For configuration in scenarios using the Wait node or in campaigns using the Schedule setting, see Optimal send time in scenarios and campaigns.

OST prediction workflow

  1. Go to Analyses > Predictions, click + New prediction, and select Optimal send time.

  2. Select the channel to optimize send time for. Select from the following options:

    • Email
    • SMS / MMS / RCS
    • All channels: Used to set universal send time.
    • Other: Used for custom channels, for which you specify the event and filter. For example, any campaign_open where channel = WhatsApp.
  3. Set the default send time. This serves as a fallback for customers without a calculated optimal send time. 0 represents midnight. OST is always calculated in UTC-0. The timezone defined in user settings doesn't affect it.

    Configure the optimal send time prediction.
  4. If the prediction is part of an initiative, mark it as a global object to display it in the customer profile. Click the Initiative icon next to the prediction name and check the Global object box.

    Add the prediction to an initiative.
  5. Click Save, then Start to launch the calculation.

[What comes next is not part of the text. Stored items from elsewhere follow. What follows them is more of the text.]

/-! ### User blocks and curves -/

/-- Address at which user-table memory ends (R20). -/
def State.tableEnd (s : State) : Nat := 0x10000000 + s.fld .regionBound 3 0 * 0x40000
/-- Number of entry words that a header calls for (R192). -/
def blockWords (curve h : Nat) : Nat :=
  let n := bits h 10 0
  if curve = 13 then n + 1 else if curve = 14 then 2 * n else n + 4 * (n - 1)
/-- Entry k of a stream's block (R191). -/
def State.entry (s : State) (n k : Nat) : Int := ((s.sramWord (s.blockAddr n + 8 * (k + 1))).setWidth 36).toInt
/-- Values that rise strictly. -/
def rising : List Int → Bool
  | [] => true
  | [_] => true
  | a :: b :: l => decide (a < b) && rising (b :: l)
/-- The check of a user block (R192, R193). -/
def State.blockOk (s : State) (n curve : Nat) : Bool :=
  let h := (s.blockHead n).toNat
  let sz := bits h 10 0
  let a := s.blockAddr n
  let w := blockWords curve h
  let sizes := if curve = 13 then decide (1 ≤ sz ∧ sz ≤ 7) else if curve = 14 then decide (2 ≤ sz ∧ sz ≤ 1024)
    else decide (2 ≤ sz ∧ sz ≤ 512)
  let psh := if curve = 14 then decide (bits h 23 16 = 0) else decide (bits h 23 16 ≤ 47)
  decide (a + 8 * (1 + w) ≤ s.tableEnd) && decide (bits h 31 28 = curve) && decide (bits h 27 24 = 0) &&
  decide (bits h 15 11 = 0) && sizes && psh &&
  (curve == 13 || rising ((List.range sz).map (s.entry n))) &&
  decide ((crc32 ((List.range (8 * w)).map fun i => s.sramByte (a + 8 + i))).toNat = bits h 63 32)
/-- A stream's user block, where it uses one, passes its check (R193). -/
def State.userOk (s : State) (n : Nat) : Bool := decide (s.curve n < 13) || s.blockOk n (s.curve n)
/-- A byte address lies in the block that a producing stream uses (R193). -/
def State.blockInUse (s : State) (a : Nat) : Bool :=
  (List.range 40).any fun n => decide (13 ≤ s.curve n) && s.producing n &&
    decide (s.blockAddr n ≤ a ∧ a < s.blockAddr n + 8 * (1 + blockWords (s.curve n) (s.blockHead n).toNat))
/-- A byte address lies in the block of a metrological stream (R193). -/
def State.blockMetro (s : State) (a : Nat) : Bool :=
  (List.range 40).any fun n => decide (13 ≤ s.curve n) && s.metroStream n &&
    decide (s.blockAddr n ≤ a ∧ a < s.blockAddr n + 8 * (1 + blockWords (s.curve n) (s.blockHead n).toNat))

/-- Horner's rule over coefficients from the highest; each step rounded and limited; the running value has the format of the
coefficients (R192; log entry 33). -/
def horner (x : Int) : List Int → Int → Bool → Int × Bool
  | [], acc, sat => (acc, sat)
  | c :: cs, acc, sat => let (v, l) := sat36 (rshift (acc * x) 35 + c); horner x cs v (sat || l)
/-- A polynomial by Horner's rule: coefficients from the lowest, realised as raw ÷ 2^PSH (R192; log entry 33). -/
def polyAt (psh : Nat) (cs : List Int) (x : Int) : Int × Bool :=
  match cs.reverse with
  | [] => (0, false)
  | c :: l =>
    let (acc, sat) := horner x l c false
    let (y, lim) := sat36 (if psh ≤ 35 then acc * 2 ^ (35 - psh) else rshift acc (psh - 35))
    (y, sat || lim)
/-- Linear interpolation between points `i` and `i + 1` (R192); the rounding is not stated (log entry 30). -/
def lerp (x0 x1 y0 y1 x : Int) : Int := y0 + looseDiv ((y1 - y0) * (x - x0)) (x1 - x0).toNat
/-- Index of the interval that holds x: the last whose lower end is not above it. -/
def intervalOf (xs : List Int) (x : Int) : Nat := ((xs.filter fun k => decide (k ≤ x)).length - 1)
/-- Curves 14 and 15 of a stream (R189, R192). -/
def State.userAt (s : State) (n : Nat) (x : Int) : Int × Bool :=
  let h := (s.blockHead n).toNat
  let sz := bits h 10 0
  let xs := (List.range sz).map (s.entry n)
  let lo := s.entry n 0
  let hi := s.entry n (sz - 1)
  let out := decide (x < lo ∨ hi < x)
  let c := max lo (min hi x)
  let i := min (intervalOf xs c) (sz - 2)
  if s.curve n = 14 then
    (lerp (s.entry n i) (s.entry n (i + 1)) (s.entry n (sz + i)) (s.entry n (sz + i + 1)) c, out)
  else
    let (y, sat) := polyAt (bits h 23 16) ((List.range 4).map fun k => s.entry n (sz + 4 * i + k)) (c - s.entry n i)
    (y, sat || out)
/-- Curve 5 of a stream (R189, R190). -/
def State.ntc (s : State) (n : Nat) (x : Int) : Int × Bool :=
  let k := s.fld (.linCfg n) 5 4
  thermistor (s.pair (.linNtcALo k) (.linNtcAHi k)) (s.pair (.linNtcBLo k) (.linNtcBHi k)) (s.pair (.linNtcCLo k) (.linNtcCHi k))
    (s.fld (.linCfg n) 20 16) x
/-- Curves 8 to 12 need a cold junction (R188). -/
def State.couples (s : State) (n : Nat) : Bool := decide (8 ≤ s.curve n ∧ s.curve n ≤ 12)
/-- The stream that supplies the cold junction (R191). -/
def State.cj (s : State) (n : Nat) : Nat := s.fld (.linCfg n) 13 8
/-- Records of a stream, newest first: those produced, and those whose value is computed while their flags are not final yet. -/
def State.valued (s : State) (n : Nat) : List Past :=
  let ripe := s.eng.jobs.filter fun j => j.source == n && j.ripe && !j.fin
  ripe.foldl (fun l j => insertPast { b := j.b, val := j.val, flags := s.flagsNow j, meas := j.meas, measF := j.measF, org := j.org } l)
    (s.pastOf (64 + n))
/-- The cold-junction record that a thermocouple output uses (R191). -/
def State.coldJunction (s : State) (n : Nat) (j : Job) : Option Past :=
  let ps := s.valued (s.cj n)
  if j.prio then ps.find? fun p => decide (p.b < j.tick - s.eng.div) else ps.find? fun p => decide (p.b ≤ j.b)
/-- Flags that a thermocouple record takes over from its cold-junction record (R191). -/
def cjFlags : BitVec 6 := flagUNS ||| flagFLT ||| flagOVR
/-- The linearised value of a stream output, whether it carries OVR, and flags it takes over (R188 to R192). Where there is no
cold-junction record the measured EMF alone is inverted: the rule gives only UNS (DESIGN CHOICE, log entry 155). -/
def State.linOf (s : State) (n : Nat) (j : Job) : Int × Bool × BitVec 6 :=
  let x := j.val
  let c := s.curve n
  let std (x : Rat) : Int × Bool := standardCurve c x
  if 1 ≤ c ∧ c ≤ 4 then let (y, o) := std (mkRat x (2 ^ 35)); (y, o, 0)
  else if c = 5 then let (y, o) := s.ntc n x; (y, o, 0)
  else if 8 ≤ c ∧ c ≤ 12 then
    match s.coldJunction n j with
    | some p => let (y, o) := std (mkRat x (2 ^ 35) + coldEmf c p.val); (y, o, p.flags &&& cjFlags)
    | none => let (y, o) := std (mkRat x (2 ^ 35)); (y, o, flagUNS)
  else if c = 13 then
    let h := (s.blockHead n).toNat
    let (y, o) := polyAt (bits h 23 16) ((List.range (bits h 10 0 + 1)).map (s.entry n)) x
    (y, o, 0)
  else if 14 ≤ c then let (y, o) := s.userAt n x; (y, o, 0)
  else (x, false, 0)

/-- Write of LIN_CFGs (R20, R188, R191, R193, R194). -/
def linCfgWrite (n : Nat) (v : W32) (s : State) : Except Rej State :=
  let c := bits v.toNat 3 0
  let cj := bits v.toNat 13 8
  let t := s.setReg (.linCfg n) (v &&& 0x1f3f3f)
  if c = 6 ∨ c = 7 ∨ 24 < bits v.toNat 20 16 ∨ 40 ≤ cj then .error (.badParam, [])
  else if 8 ≤ c ∧ c ≤ 12 ∧ cj = n then .error (.badParam, [])
  else if !t.userOk n then .error (.badParam, [])
  else if s.producing n then .error (if n < 24 then s.chConflict [n] else s.conflict 0xfe 0)
  else withBudget s t
/-- Write of LIN_TBLs. -/
def linTblWrite (n : Nat) (v : W32) (s : State) : Except Rej State := withBudget s (s.setReg (.linTbl n) (v &&& 0x3ffff))

/-! ### Derived streams -/

/-- Selected derived stream and slot. -/
def State.dsSel (s : State) : Nat × Nat := (s.fld .dsSel 8 4, s.fld .dsSel 3 0)
/-- Committed content of the selected slot. -/
def State.dsCur (s : State) : DsSlot := cellGet (s.dsr s.dsSel.1).slots s.dsSel.2 {}
/-- SLOT advances while INC is 1, wrapping 15 to 0. -/
def State.dsNext (s : State) : State := if s.bit .dsSel 31 then s.setFld .dsSel 3 0 ((s.dsSel.2 + 1) % 16) else s
/-- The selected derived stream is enabled. -/
def State.dsSelOn (s : State) : Bool := s.bit (.dsCfg s.dsSel.1) 31
/-- Write of DS_SEL. -/
def dsSelWrite (v : W32) (s : State) : Except Rej State :=
  if 16 ≤ bits v.toNat 8 4 then .error (.badParam, []) else .ok (s.setReg .dsSel (v &&& 0x800001ff))
/-- What DS_WT would commit: the staged EN and SRC, or those in force where no DS_SLOT write is staged, with a weight; a staged
DS_SLOT outlives a write of DS_SEL (DESIGN CHOICE, log entry 156). -/
def State.dsStaged (s : State) (w : Int) : DsSlot := { (s.dsStage.getD s.dsCur) with w := w }
/-- Write of DS_SLOT: staged (R184). -/
def dsSlotWrite (v : W32) (s : State) : Except Rej State :=
  let x : DsSlot := { en := v.getLsbD 31, src := bits v.toNat 5 0, w := s.dsCur.w }
  if s.dsSelOn && decide (x ≠ s.dsCur) then .error (s.conflict 0xfe 0) else .ok { s with dsStage := some x }
/-- Write of DS_WT: commits the staged slot and advances SLOT (R184). -/
def dsWtWrite (v : W32) (s : State) : Except Rej State :=
  let x := s.dsStaged v.toInt
  if s.dsSelOn && decide (x ≠ s.dsCur) then .error (s.conflict 0xfe 0)
  else
    let s := s.modDsr s.dsSel.1 fun d => { d with slots := cellSet d.slots s.dsSel.2 x }
    .ok ({ s with dsStage := none }).dsNext
/-- DS_SLOT as it reads. -/
def State.dsSlotWord (s : State) : W32 := BitVec.ofNat 32 (s.dsCur.en.toNat * 2 ^ 31 + s.dsCur.src)
/-- The slots of a derived stream allow its enable (R184). -/
def State.dsSlotsOk (s : State) (d : Nat) : Bool :=
  let ps := s.dsSlots d
  let cs := s.dsChains 17 d
  !ps.isEmpty && ps.all (fun p => decide (p.2.src < 24 + d)) &&
  cs.all fun c => cs.all fun e => decide (s.rateD c = s.rateD e)
/-- Items of a derived stream that is disabled, or enabled anew, are not run: it produces from then on only (R183, R185). -/
def State.dropDs (s : State) (d : Nat) : State :=
  { s with eng := { s.eng with jobs := s.eng.jobs.filter fun j => decide (j.source ≠ 24 + d) || j.fin } }
/-- Write of DS_CFGdd (R184, R185, R193). -/
def dsEnable (d : Nat) (v : W32) (s : State) : Except Rej State :=
  let was := s.bit (.dsCfg d) 31
  let t := s.setReg (.dsCfg d) (v &&& 0xc0000000)
  if v.getLsbD 31 && !was then
    if !s.dsSlotsOk d || !s.userOk (24 + d) then .error (.badParam, [])
    else
      let t := (t.modDsr d fun x => { x with since := s.clk.mclk, seen := [] }).setFld (.dsStat d) 31 16 0
      withBudget s { (t.dropDs d) with past := cellDrop t.past (64 + 24 + d) }
  else .ok (if v.getLsbD 31 then t else (t.modDsr d fun x => { x with seen := [] }).dropDs d)
/-- Commit of a DS_OFS pair: refused while EN is 1. -/
def dsOfsCommit (d : Nat) (v : Int) (s : State) : Except Rej State :=
  if s.bit (.dsCfg d) 31 then .error (s.conflict 0xfe 0) else .ok (s.setPair (.dsOfsLo d) (.dsOfsHi d) v)
/-- The weighted sum of a derived stream (R183). -/
def dsSum (terms : List (Int × Int)) (ofs : Int) : Int × Bool :=
  sat36 ((terms.foldl (fun a p => a + p.1 * p.2) 0 + ofs * 2 ^ 28 + 2 ^ 27) / 2 ^ 28)
/-- Stages that start with no inputs. -/
def legsOf (l : List Stage) : List Leg := l.map fun t => { st := t }
/-- Note that a source has produced an output for a boundary, counted from an origin, in every derived stream that uses it; a derived
stream all of whose sources have produced one gets an item (R185). -/
def State.dsNotify (s : State) (src b org tick : Nat) : State :=
  (List.range 16).foldl (fun s d =>
    let ps := s.dsSlots d
    if s.bit (.dsCfg d) 31 && ps.any (fun p => p.2.src == src) then
      let here (e : Nat × Nat × List Nat) : Bool := e.1 == b && e.2.1 == org
      let now := src :: ((s.dsr d).seen.find? here).elim [] (·.2.2)
      let rest := (s.dsr d).seen.filter fun e => !here e
      if ps.all fun p => now.contains p.2.src then
        let s := s.modDsr d fun x => { x with seen := rest }
        let j : Job := { source := 24 + d, tick := tick, b := b, org := org
                         todo := legsOf ([.ds] ++ if s.curve (24 + d) = 0 then [] else [.lin])
                         refs := ps.map fun p => ((p.2.src, b, org), BitVec.allOnes 6) }
        { s with eng := { s.eng with jobs := s.eng.jobs ++ [j] } }
      else s.modDsr d fun x => { x with seen := rest ++ [(b, org, now)] }
    else s) s
/-- A chain's output boundary at or before an edge is still to come to the engine (R166). -/
def State.boundaryOwed (s : State) (n e : Nat) : Bool :=
  let c := s.ch n
  decide (c.st ≠ .idle) && decide ((if c.live then c.lastB else c.origin) + s.decimD n ≤ e)
/-- A boundary is decided for a derived stream: every item for it has finished or been abandoned, and its chains have passed it (R185). -/
def State.boundaryDone (s : State) (d b : Nat) : Bool :=
  decide (b < s.clk.mclk) && !((s.dsChains 17 d).any fun n => s.boundaryOwed n b) &&
  !s.eng.jobs.any fun j => decide (j.b = b) && j.todo.any (·.st != .overhead)
/-- Boundaries that some source will not complete count in MISS once they are decided; not those whose missing outputs were
produced before EN was set (R185). -/
def State.dsMisses (s : State) : State :=
  (List.range 16).foldl (fun s d =>
    let done := (s.dsr d).seen.filter fun e => s.boundaryDone d e.1
    if done.isEmpty then s
    else
      let early (e : Nat × Nat × List Nat) : Bool := (s.dsSlots d).all fun p =>
        e.2.2.contains p.2.src || (s.pastOf p.2.src).any fun q => q.b == e.1 && q.org == e.2.1
      let k := (done.filter fun e => !early e).length
      (s.modDsr d fun x => { x with seen := x.seen.filter fun e => !done.contains e }).satAdd (.dsStat d) 31 16 k) s
/-- The kept output of a source for a job's boundary. -/
def State.pastAt (s : State) (k : Nat) (j : Job) : Option Past := (s.pastOf k).find? fun q => q.b == j.b && q.org == j.org
/-- The item of a derived stream: value and measurement time from the kept outputs of its sources, and their flags so far (R178, R183,
R186). -/
def State.dsItem (s : State) (d : Nat) (j : Job) : State × Job :=
  let ps := s.dsSlots d
  let got := ps.filterMap fun p => s.pastAt p.2.src j
  let terms := ps.zip got |>.map fun p => (p.1.2.w, p.2.val)
  let (y, lim) := dsSum terms (s.pair (.dsOfsLo d) (.dsOfsHi d))
  let fs := got.foldl (fun a p => a ||| p.flags) 0
  let times := got.map (·.measF)
  let hi := times.foldl max (times.headD 0)
  let lo := times.foldl min (times.headD 0)
  let s := s.setFld (.dsStat d) 15 0 (min 65535 (ceilDiv (hi - lo).toNat 16))
  let first := got.headD { b := j.b, val := 0, flags := 0, meas := {}, measF := 0 }
  (s, { j with val := y, lim := lim, flags := j.flags ||| fs, meas := first.meas, measF := first.measF, period := first.period })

The calculation typically takes only a few seconds. The Results tab won't be populated for this prediction type. To review results, check the optimal send time value on any customer's profile, or create a report to view optimal send times across your audience.

Use the OST property

The optimal send time attribute can be used across:

  • Segmentations: Filter customers by OST to build time-of-day audiences. For example, evening-only email campaigns.
  • Scenarios: Use a wait node to hold each customer until their OST before triggering the next message.
  • Reports: Compare click rates across send time buckets to validate whether timing improves engagement.

Related articles

Optimal send time in scenarios and campaigns: Learn how to use optimal send time predictions in scenarios and campaigns.

Prediction use cases: Explore real-world examples of how predictions can personalize customer experiences and drive engagement.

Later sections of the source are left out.